↓↓↓
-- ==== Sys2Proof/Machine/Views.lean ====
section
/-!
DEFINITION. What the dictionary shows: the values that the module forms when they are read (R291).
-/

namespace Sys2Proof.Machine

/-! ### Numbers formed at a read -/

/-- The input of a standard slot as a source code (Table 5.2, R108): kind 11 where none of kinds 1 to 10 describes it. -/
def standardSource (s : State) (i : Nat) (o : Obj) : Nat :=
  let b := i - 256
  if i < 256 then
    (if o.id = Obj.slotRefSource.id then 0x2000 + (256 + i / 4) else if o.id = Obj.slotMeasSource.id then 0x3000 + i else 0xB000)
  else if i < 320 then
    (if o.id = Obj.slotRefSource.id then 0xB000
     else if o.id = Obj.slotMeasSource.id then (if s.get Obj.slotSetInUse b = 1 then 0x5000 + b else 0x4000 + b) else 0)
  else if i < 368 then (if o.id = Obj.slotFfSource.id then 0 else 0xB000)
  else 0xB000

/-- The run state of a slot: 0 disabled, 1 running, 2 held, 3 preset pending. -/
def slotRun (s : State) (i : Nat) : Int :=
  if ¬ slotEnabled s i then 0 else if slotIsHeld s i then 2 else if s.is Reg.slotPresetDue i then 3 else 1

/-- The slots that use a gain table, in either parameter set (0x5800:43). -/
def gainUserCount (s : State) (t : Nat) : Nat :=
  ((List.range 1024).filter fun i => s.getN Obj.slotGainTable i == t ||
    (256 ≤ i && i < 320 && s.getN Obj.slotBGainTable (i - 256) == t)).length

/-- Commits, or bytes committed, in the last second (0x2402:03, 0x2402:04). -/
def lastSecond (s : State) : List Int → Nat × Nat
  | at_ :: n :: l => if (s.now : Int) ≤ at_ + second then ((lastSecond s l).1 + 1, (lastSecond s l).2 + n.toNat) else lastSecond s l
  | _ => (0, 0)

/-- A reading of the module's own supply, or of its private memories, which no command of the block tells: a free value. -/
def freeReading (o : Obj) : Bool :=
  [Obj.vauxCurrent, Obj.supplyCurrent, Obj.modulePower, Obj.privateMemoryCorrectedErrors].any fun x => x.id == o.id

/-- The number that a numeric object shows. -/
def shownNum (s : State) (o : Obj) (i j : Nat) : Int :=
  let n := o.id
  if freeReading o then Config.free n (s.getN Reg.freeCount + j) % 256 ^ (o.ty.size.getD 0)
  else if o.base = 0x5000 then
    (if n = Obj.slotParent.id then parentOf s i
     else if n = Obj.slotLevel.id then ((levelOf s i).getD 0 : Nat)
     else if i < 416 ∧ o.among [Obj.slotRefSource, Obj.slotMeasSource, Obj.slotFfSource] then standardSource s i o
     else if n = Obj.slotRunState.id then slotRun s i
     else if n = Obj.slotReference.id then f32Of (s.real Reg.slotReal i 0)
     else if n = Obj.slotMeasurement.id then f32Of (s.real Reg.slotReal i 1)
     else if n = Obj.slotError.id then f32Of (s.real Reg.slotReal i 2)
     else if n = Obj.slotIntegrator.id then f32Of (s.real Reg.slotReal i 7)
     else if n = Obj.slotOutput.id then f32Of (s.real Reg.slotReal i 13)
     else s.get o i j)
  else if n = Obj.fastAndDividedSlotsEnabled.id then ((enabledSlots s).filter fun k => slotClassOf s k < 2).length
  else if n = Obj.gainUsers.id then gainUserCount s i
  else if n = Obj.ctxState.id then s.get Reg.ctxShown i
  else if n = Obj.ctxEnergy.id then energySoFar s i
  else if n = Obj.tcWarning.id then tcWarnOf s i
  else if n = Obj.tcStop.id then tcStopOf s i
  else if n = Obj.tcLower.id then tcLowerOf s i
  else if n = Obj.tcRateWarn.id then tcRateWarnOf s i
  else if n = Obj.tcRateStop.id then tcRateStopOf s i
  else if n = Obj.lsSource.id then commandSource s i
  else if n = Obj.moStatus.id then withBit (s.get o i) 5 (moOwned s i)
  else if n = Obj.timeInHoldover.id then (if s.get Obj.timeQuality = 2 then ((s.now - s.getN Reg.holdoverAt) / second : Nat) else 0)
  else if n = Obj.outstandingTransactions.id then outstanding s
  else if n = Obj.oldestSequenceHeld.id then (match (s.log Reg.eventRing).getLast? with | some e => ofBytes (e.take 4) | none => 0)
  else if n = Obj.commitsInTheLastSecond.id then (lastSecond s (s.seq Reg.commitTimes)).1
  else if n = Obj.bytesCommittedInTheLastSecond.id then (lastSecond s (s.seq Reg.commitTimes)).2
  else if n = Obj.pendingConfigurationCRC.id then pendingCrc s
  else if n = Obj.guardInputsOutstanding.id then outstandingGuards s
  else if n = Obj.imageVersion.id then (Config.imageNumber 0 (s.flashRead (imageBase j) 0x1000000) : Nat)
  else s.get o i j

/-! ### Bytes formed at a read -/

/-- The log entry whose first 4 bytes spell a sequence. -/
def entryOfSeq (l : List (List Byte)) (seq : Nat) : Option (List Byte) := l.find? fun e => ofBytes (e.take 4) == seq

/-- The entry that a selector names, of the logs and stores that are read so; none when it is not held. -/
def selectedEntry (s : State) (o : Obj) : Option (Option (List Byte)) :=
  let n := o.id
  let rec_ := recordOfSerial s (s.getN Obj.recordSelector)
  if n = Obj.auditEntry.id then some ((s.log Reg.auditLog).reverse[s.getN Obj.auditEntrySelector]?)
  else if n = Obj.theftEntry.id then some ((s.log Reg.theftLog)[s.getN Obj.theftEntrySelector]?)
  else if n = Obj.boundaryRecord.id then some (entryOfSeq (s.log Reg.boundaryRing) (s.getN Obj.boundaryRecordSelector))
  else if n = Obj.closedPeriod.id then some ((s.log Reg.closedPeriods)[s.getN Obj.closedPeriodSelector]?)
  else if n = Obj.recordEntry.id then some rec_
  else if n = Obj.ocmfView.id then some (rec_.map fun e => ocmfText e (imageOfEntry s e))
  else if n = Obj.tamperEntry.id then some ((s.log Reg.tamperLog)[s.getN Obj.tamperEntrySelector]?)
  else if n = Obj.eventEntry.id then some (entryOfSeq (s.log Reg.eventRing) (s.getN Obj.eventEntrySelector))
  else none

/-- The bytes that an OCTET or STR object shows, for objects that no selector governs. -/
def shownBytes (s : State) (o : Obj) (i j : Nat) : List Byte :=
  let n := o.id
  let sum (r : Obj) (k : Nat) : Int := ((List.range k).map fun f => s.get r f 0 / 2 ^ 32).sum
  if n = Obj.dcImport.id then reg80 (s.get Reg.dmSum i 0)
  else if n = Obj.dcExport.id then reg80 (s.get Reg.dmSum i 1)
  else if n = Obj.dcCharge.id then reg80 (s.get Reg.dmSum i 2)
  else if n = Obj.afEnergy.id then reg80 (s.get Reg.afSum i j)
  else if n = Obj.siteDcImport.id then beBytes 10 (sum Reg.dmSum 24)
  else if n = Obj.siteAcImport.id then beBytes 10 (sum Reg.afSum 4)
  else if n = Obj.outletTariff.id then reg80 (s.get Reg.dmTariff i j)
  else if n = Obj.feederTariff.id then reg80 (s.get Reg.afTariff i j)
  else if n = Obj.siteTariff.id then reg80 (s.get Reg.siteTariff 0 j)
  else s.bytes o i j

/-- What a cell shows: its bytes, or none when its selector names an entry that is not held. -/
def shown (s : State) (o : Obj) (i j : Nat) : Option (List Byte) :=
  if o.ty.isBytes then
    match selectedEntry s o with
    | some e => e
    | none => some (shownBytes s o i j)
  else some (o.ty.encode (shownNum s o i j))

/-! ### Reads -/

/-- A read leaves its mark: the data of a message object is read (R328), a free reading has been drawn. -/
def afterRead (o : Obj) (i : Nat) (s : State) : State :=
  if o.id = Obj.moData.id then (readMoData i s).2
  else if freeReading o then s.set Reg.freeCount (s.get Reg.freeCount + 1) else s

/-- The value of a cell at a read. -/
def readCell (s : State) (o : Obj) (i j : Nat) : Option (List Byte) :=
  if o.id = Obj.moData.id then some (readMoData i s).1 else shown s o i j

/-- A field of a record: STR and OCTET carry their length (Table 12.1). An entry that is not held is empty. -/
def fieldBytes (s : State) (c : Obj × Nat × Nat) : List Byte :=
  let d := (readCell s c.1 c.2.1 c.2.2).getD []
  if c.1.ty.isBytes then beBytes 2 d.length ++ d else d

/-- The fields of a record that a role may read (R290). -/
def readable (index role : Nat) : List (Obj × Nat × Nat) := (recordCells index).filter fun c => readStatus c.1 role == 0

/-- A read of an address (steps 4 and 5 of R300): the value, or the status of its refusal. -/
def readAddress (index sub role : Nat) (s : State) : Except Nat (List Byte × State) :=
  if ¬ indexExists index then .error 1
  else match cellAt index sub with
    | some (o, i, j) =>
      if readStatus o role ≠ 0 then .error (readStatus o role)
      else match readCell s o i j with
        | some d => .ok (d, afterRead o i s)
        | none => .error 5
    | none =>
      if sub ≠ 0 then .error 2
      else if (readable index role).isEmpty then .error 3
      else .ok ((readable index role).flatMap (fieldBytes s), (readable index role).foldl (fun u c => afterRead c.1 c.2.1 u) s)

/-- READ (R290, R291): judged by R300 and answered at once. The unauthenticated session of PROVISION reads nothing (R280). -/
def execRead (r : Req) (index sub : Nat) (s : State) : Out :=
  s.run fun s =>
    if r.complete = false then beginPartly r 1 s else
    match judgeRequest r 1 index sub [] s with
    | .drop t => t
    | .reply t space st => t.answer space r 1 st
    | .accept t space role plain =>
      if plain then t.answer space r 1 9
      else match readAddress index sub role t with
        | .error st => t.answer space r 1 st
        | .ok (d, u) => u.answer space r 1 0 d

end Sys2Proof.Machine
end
↑↑↑
↓↓↓
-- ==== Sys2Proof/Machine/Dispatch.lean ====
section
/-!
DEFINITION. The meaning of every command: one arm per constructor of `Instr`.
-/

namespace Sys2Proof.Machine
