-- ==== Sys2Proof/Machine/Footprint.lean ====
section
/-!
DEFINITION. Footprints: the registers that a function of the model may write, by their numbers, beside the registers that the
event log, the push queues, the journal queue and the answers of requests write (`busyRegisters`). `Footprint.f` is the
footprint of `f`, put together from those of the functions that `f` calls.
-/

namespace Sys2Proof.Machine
↑↑↑
EXERCISE: Reproduce verbatim only the segment of the listing bounded by the line containing "else s.get o i j)" and the line containing "else if n = Obj.ctxState.id", with both boundary lines included.

EXERCISE OUTPUT:
     else s.get o i j)
  else if n = Obj.fastAndDividedSlotsEnabled.id then ((enabledSlots s).filter fun k => slotClassOf s k < 2).length
  else if n = Obj.gainUsers.id then gainUserCount s i
  else if n = Obj.ctxState.id then s.get Reg.ctxShown i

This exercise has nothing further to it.